Figure 4 summarizes the pillar intensities in the three different normalizations. In the two hepatotoxin groups with parenchymal fibrosis, the number of pillars per tissue volume is reduced vs the non-fibrotic controls. In the Mdr2KO group, fibrotic samples show higher pillar intensities than the control group. Similarly, pillar intensities w.r.t. microvascular volume show a decrease in the CCl4 and an increase in the Mdr2KO group. TAA does not show a clear trend due to the different diameter distributions in the two control specimens. However, a comparable trend can be observed for pillar intensities with respect to microvascular length. Fibrotic CCl4 livers show a decrease and fibrotic Mdr2KO livers an increase in pillar intensity. Again, there is no clear trend in TAA fibrotic mice.

Fig. 4
figure 4

a Visualization of an intussusceptive pillar. bd Pillar intensities in three different normalizations

Discussion

In this proof-of-concept study, we assessed microvascular changes in three complementary murine liver fibrosis models using vascular corrosion casting and 3D imaging at a voxel edge length of 325 nm. Consequently, even the smallest sinusoidal and capillary vessels are resolved in the SRμCT data. On the other hand, only relatively small volumes of interest can be scanned which do not allow for a segmentation of the entire vascularity. This may incur a sampling variability especially in the biliary fibrotic mice that, as in human biliary fibrosis, display a more patchy distribution of fibrotic foci than the mice with parenchymal fibrosis due to the toxins CCl4 and TAA. Since the imaging technique is inherently non-destructive, a correlative imaging approach complementing our analysis with low resolution scans of the entire organ cast would be possible. Some trends in the morphological characteristics could be observed, although the small number of specimens examined in this study does not allow for final, statistically valid conclusions. We attribute the observed trends to remodeling processes in the development of hepatic fibrosis such as sinusoidal capillarization, i.e., a transformation of fenestrated hepatic sinusoids into closed capillaries. This process is characterized by an underlying collagenization of the spaces of Disse, as revealed morphologically by electron microscopy and functionally by multiple indicator dilution patterns [26]. Our results are not immediately comparable to the results from Peeters et al. [4] which is due to differences in the experimental setup (sample preparation, image acquisition, mode and duration of fibrosis induction). While we consider our models of hepatic fibrosis as highly robust and reproducible [22, 27, 28]. Therefore, our image analysis (evaluation per branch or per volume), and our inability to fully distinguish regenerative nodules and vascular septa need to be refined in future studies, including the definition of a comprehensive scale spanning analysis protocol.

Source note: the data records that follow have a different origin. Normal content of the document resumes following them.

-- ==== Sys2Proof/Laws/Frame.lean ====
section
/-!
SUPPORT. How frames compose: the calculus by which each operation's frame is proved once from those of the operations it calls.
-/

namespace Sys2Proof.Machine

set_option Elab.async false

/-- Nothing changed. -/
theorem Frame.refl (l : List Piece) (s : State) : Frame l s s :=
  ⟨fun f _ => by cases f <;> rfl⟩

/-- A frame allows what a smaller one allows. -/
theorem Frame.mono {l m : List Piece} {s t : State} (h : Frame l s t) (hlm : (l.all fun f => m.contains f) = true) : Frame m s t := by
  constructor
  intro f hf
  refine h.same f ?_
  cases hc : l.contains f
  · rfl
  · have := List.all_eq_true.mp hlm f (List.contains_iff_mem.mp hc)
    rw [hf] at this; exact absurd this (by decide)

/-- Inclusion of lists of pieces is transitive. -/
theorem Frame.subTrans {l m n : List Piece} (hl : (n.all fun f => l.contains f) = true) (hm : (m.all fun f => n.contains f) = true) :
    (m.all fun f => l.contains f) = true := by
  rw [List.all_eq_true] at *
  intro f hf
  exact hl f (List.contains_iff_mem.mp (hm f hf))

/-- Two changes in a row change what either does. -/
theorem Frame.trans {l : List Piece} {s t u : State} (h : Frame l s t) (k : Frame l t u) : Frame l s u := by
  constructor
  intro f hf
  have a := h.same f hf
  have b := k.same f hf
  cases f <;> exact Eq.trans b a

/-- The first change is within the frame and so is the second: the second named with its own, smaller frame. -/
theorem Frame.step {l m : List Piece} {s t u : State} (k : Frame m t u) (hlm : (m.all fun f => l.contains f) = true)
    (h : Frame l s t) : Frame l s u := h.trans (k.mono hlm)

/-- The same where the frame is only known to hold all that `m` allows. -/
theorem Frame.stepIn {l m n : List Piece} {s t u : State} (hl : (n.all fun f => l.contains f) = true) (k : Frame m t u)
    (hm : (m.all fun f => n.contains f) = true) (h : Frame l s t) : Frame l s u := h.trans ((k.mono hm).mono hl)

/-- A state taken out of a pair that a change answers. -/
theorem Frame.ofPair {α : Type} {l : List Piece} {s t : State} {x : α × State} {a : α} (h : x = (a, t)) (k : Frame l s x.2) :
    Frame l s t := by
  subst h; exact k

/-- The second change is within the frame, and so is the first. -/
theorem Frame.after {l : List Piece} {s t u : State} (k : Frame l t u) (h : Frame l s t) : Frame l s u := h.trans k

/-- A change applied for each element of a list. -/
theorem Frame.each {α : Type} {l : List Piece} (xs : List α) (f : State → α → State) (h : ∀ s a, Frame l s (f s a)) (s : State) :
    Frame l s (s.each xs f) := by
  unfold State.each
  induction xs generalizing s with
  | nil => exact Frame.refl l s
  | cons a xs ih => exact (h s a).trans (ih (f s a))

/-- A change applied for each element of a list, after a change. -/
theorem Frame.eachTrans {α : Type} {l : List Piece} {s t : State} {xs : List α} {f : State → α → State} (k : Frame l s t)
    (h : ∀ s a, Frame l s (f s a)) : Frame l s (t.each xs f) := k.trans (Frame.each xs f h t)

/-- A fold that carries a state beside what it collects. -/
theorem Frame.foldTrans {α β : Type} {l : List Piece} {s : State} {xs : List α} {f : β × State → α → β × State} {acc : β × State}
    (k : Frame l s acc.2) (h : ∀ (a : β × State) (x : α), Frame l a.2 (f a x).2) : Frame l s (xs.foldl f acc).2 := by
  induction xs generalizing acc with
  | nil => exact k
  | cons x xs ih => exact ih (k.trans (h acc x))

/-- A fold over states. -/
theorem Frame.foldlTrans {α : Type} {l : List Piece} {s t : State} {xs : List α} {f : State → α → State} (k : Frame l s t)
    (h : ∀ s a, Frame l s (f s a)) : Frame l s (xs.foldl f t) := k.trans (Frame.each xs f h t)

/-- Either branch of a choice. -/
theorem Frame.ite {l : List Piece} {c : Prop} [Decidable c] {s t u : State} (ht : Frame l s t) (hu : Frame l s u) :
    Frame l s (if c then t else u) := by
  split
  · exact ht
  · exact hu

/-- Either branch of a choice between pairs. -/
theorem Frame.iteSnd {α : Type} {l : List Piece} {c : Prop} [Decidable c] {s : State} {x y : α × State} (hx : Frame l s x.2)
    (hy : Frame l s y.2) : Frame l s (if c then x else y).2 := by
  split
  · exact hx
  · exact hy

/-- Either branch of a choice between operations. -/
theorem Frame.iteRun {α : Type} {l : List Piece} {c : Prop} [Decidable c] {s t : State} {x y : State → α × State}
    (hx : Frame l s (x t).2) (hy : Frame l s (y t).2) : Frame l s ((if c then x else y) t).2 := by
  split
  · exact hx
  · exact hy

/-! ## One lemma per field update -/

theorem Frame.set_pending (s : State) (v) : Frame [.pending] s { s with pending := v } := by
  constructor; intro f hf; cases f <;> first | rfl | exact absurd hf (by decide)

theorem Frame.set_fresh (s : State) (v) : Frame [.fresh] s { s with fresh := v } := by
  constructor; intro f hf; cases f <;> first | rfl | exact absurd hf (by decide)

theorem Frame.set_out (s : State) (v) : Frame [.out] s { s with out := v } := by
  constructor; intro f hf; cases f <;> first | rfl | exact absurd hf (by decide)

theorem Frame.set_variantH (s : State) (v) : Frame [.variantH] s { s with variantH := v } := by
  constructor; intro f hf; cases f <;> first | rfl | exact absurd hf (by decide)

theorem Frame.set_stepB0 (s : State) (v) : Frame [.stepB0] s { s with stepB0 := v } := by
  constructor; intro f hf; cases f <;> first | rfl | exact absurd hf (by decide)

theorem Frame.set_nextId (s : State) (v) : Frame [.nextId] s { s with nextId := v } := by
  constructor; intro f hf; cases f <;> first | rfl | exact absurd hf (by decide)

theorem Frame.set_nextKey (s : State) (v) : Frame [.nextKey] s { s with nextKey := v } := by
  constructor; intro f hf; cases f <;> first | rfl | exact absurd hf (by decide)

theorem Frame.set_pmc (s : State) (v) : Frame [.pmc] s { s with pmc := v } := by
  constructor; intro f hf; cases f <;> first | rfl | exact absurd hf (by decide)

theorem Frame.set_fw (s : State) (v) : Frame [.fw] s { s with fw := v } := by
  constructor; intro f hf; cases f <;> first | rfl | exact absurd hf (by decide)

theorem Frame.set_hep (s : State) (v) : Frame [.hep] s { s with hep := v } := by
  constructor; intro f hf; cases f <;> first | rfl | exact absurd hf (by decide)

theorem Frame.set_fns (s : State) (v) : Frame [.fns] s { s with fns := v } := by
  constructor; intro f hf; cases f <;> first | rfl | exact absurd hf (by decide)

theorem Frame.set_ctxs (s : State) (v) : Frame [.ctxs] s { s with ctxs := v } := by
  constructor; intro f hf; cases f <;> first | rfl | exact absurd hf (by decide)

theorem Frame.set_sealed (s : State) (v) : Frame [.sealed] s { s with sealed := v } := by
  constructor; intro f hf; cases f <;> first | rfl | exact absurd hf (by decide)

theorem Frame.set_regions (s : State) (v) : Frame [.regions] s { s with regions := v } := by
  constructor; intro f hf; cases f <;> first | rfl | exact absurd hf (by decide)

theorem Frame.set_subs (s : State) (v) : Frame [.subs] s { s with subs := v } := by
  constructor; intro f hf; cases f <;> first | rfl | exact absurd hf (by decide)

theorem Frame.set_seqs (s : State) (v) : Frame [.seqs] s { s with seqs := v } := by
  constructor; intro f hf; cases f <;> first | rfl | exact absurd hf (by decide)

theorem Frame.set_cmds (s : State) (v) : Frame [.cmds] s { s with cmds := v } := by
  constructor; intro f hf; cases f <;> first | rfl | exact absurd hf (by decide)

theorem Frame.set_ports (s : State) (v) : Frame [.ports] s { s with ports := v } := by
  constructor; intro f hf; cases f <;> first | rfl | exact absurd hf (by decide)

theorem Frame.set_held (s : State) (v) : Frame [.held] s { s with held := v } := by
  constructor; intro f hf; cases f <;> first | rfl | exact absurd hf (by decide)

theorem Frame.set_leases (s : State) (v) : Frame [.leases] s { s with leases := v } := by
  constructor; intro f hf; cases f <;> first | rfl | exact absurd hf (by decide)

theorem Frame.set_hbm (s : State) (v) : Frame [.hbm] s { s with hbm := v } := by
  constructor; intro f hf; cases f <;> first | rfl | exact absurd hf (by decide)

theorem Frame.set_staged (s : State) (v) : Frame [.staged] s { s with staged := v } := by
  constructor; intro f hf; cases f <;> first | rfl | exact absurd hf (by decide)

theorem Frame.set_flash (s : State) (v) : Frame [.flash] s { s with flash := v } := by
  constructor; intro f hf; cases f <;> first | rfl | exact absurd hf (by decide)

theorem Frame.set_wbuf (s : State) (v) : Frame [.wbuf] s { s with wbuf := v } := by
  constructor; intro f hf; cases f <;> first | rfl | exact absurd hf (by decide)

theorem Frame.set_atoms (s : State) (v) : Frame [.atoms] s { s with atoms := v } := by
  constructor; intro f hf; cases f <;> first | rfl | exact absurd hf (by decide)

theorem Frame.set_qos (s : State) (v) : Frame [.qos] s { s with qos := v } := by
  constructor; intro f hf; cases f <;> first | rfl | exact absurd hf (by decide)

theorem Frame.set_dir (s : State) (v) : Frame [.dir] s { s with dir := v } := by
  constructor; intro f hf; cases f <;> first | rfl | exact absurd hf (by decide)

theorem Frame.set_dirs (s : State) (v) : Frame [.dirs] s { s with dirs := v } := by
  constructor; intro f hf; cases f <;> first | rfl | exact absurd hf (by decide)

theorem Frame.set_groups (s : State) (v) : Frame [.groups] s { s with groups := v } := by
  constructor; intro f hf; cases f <;> first | rfl | exact absurd hf (by decide)

theorem Frame.set_tables (s : State) (v) : Frame [.tables] s { s with tables := v } := by
  constructor; intro f hf; cases f <;> first | rfl | exact absurd hf (by decide)

theorem Frame.set_refRecs (s : State) (v) : Frame [.refRecs] s { s with refRecs := v } := by
  constructor; intro f hf; cases f <;> first | rfl | exact absurd hf (by decide)

theorem Frame.set_mems (s : State) (v) : Frame [.mems] s { s with mems := v } := by
  constructor; intro f hf; cases f <;> first | rfl | exact absurd hf (by decide)

theorem Frame.set_engines (s : State) (v) : Frame [.engines] s { s with engines := v } := by
  constructor; intro f hf; cases f <;> first | rfl | exact absurd hf (by decide)

theorem Frame.set_chds (s : State) (v) : Frame [.chds] s { s with chds := v } := by
  constructor; intro f hf; cases f <;> first | rfl | exact absurd hf (by decide)

theorem Frame.set_disp (s : State) (v) : Frame [.disp] s { s with disp := v } := by
  constructor; intro f hf; cases f <;> first | rfl | exact absurd hf (by decide)

theorem Frame.set_xfers (s : State) (v) : Frame [.xfers] s { s with xfers := v } := by
  constructor; intro f hf; cases f <;> first | rfl | exact absurd hf (by decide)

theorem Frame.set_hbmStk (s : State) (v) : Frame [.hbmStk] s { s with hbmStk := v } := by
  constructor; intro f hf; cases f <;> first | rfl | exact absurd hf (by decide)

theorem Frame.set_repairs (s : State) (v) : Frame [.repairs] s { s with repairs := v } := by
  constructor; intro f hf; cases f <;> first | rfl | exact absurd hf (by decide)

theorem Frame.set_repairRows (s : State) (v) : Frame [.repairRows] s { s with repairRows := v } := by
  constructor; intro f hf; cases f <;> first | rfl | exact absurd hf (by decide)

theorem Frame.set_flss (s : State) (v) : Frame [.flss] s { s with flss := v } := by
  constructor; intro f hf; cases f <;> first | rfl | exact absurd hf (by decide)

theorem Frame.set_fmap (s : State) (v) : Frame [.fmap] s { s with fmap := v } := by
  constructor; intro f hf; cases f <;> first | rfl | exact absurd hf (by decide)

theorem Frame.set_images (s : State) (v) : Frame [.images] s { s with images := v } := by
  constructor; intro f hf; cases f <;> first | rfl | exact absurd hf (by decide)

theorem Frame.set_saved (s : State) (v) : Frame [.saved] s { s with saved := v } := by
  constructor; intro f hf; cases f <;> first | rfl | exact absurd hf (by decide)

theorem Frame.set_journals (s : State) (v) : Frame [.journals] s { s with journals := v } := by
  constructor; intro f hf; cases f <;> first | rfl | exact absurd hf (by decide)

theorem Frame.set_elog (s : State) (v) : Frame [.elog] s { s with elog := v } := by
  constructor; intro f hf; cases f <;> first | rfl | exact absurd hf (by decide)

theorem Frame.set_keys (s : State) (v) : Frame [.keys] s { s with keys := v } := by
  constructor; intro f hf; cases f <;> first | rfl | exact absurd hf (by decide)

theorem Frame.set_cnt (s : State) (v) : Frame [.cnt] s { s with cnt := v } := by
  constructor; intro f hf; cases f <;> first | rfl | exact absurd hf (by decide)

end Sys2Proof.Machine
end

The pillar intensities showed differences between the controls and Mdr2KO mice on the one hand and CCl4 and TAA mice on the other. This appears reasonable as the pillar intensity reflects the morphology of the capillary structure, especially in the intralobular effects,whereas the fibrotic changes in the Mdr2KO model are predominantly seen in the periportal region. To the best of our knowledge this is the first work investigating the 3D assessment of intussusceptive angiogenesis in hepatic fibrosis. In summary, we provide in this proof-of-concept study an approach for capturing microvascular alterations on the sinusoidal and capillary scale in hepatic fibrosis with evidence of features of intussusceptive angiogenesis. Our findings suggest that the formation of IP can differ greatly between different models of liver fibrosis. Further work is necessary to illuminate the dynamic interactions between structural adaptations of the hepatic microvascular architecture, functional parameters such as portal hypertension, and reversibility of advanced fibrosis.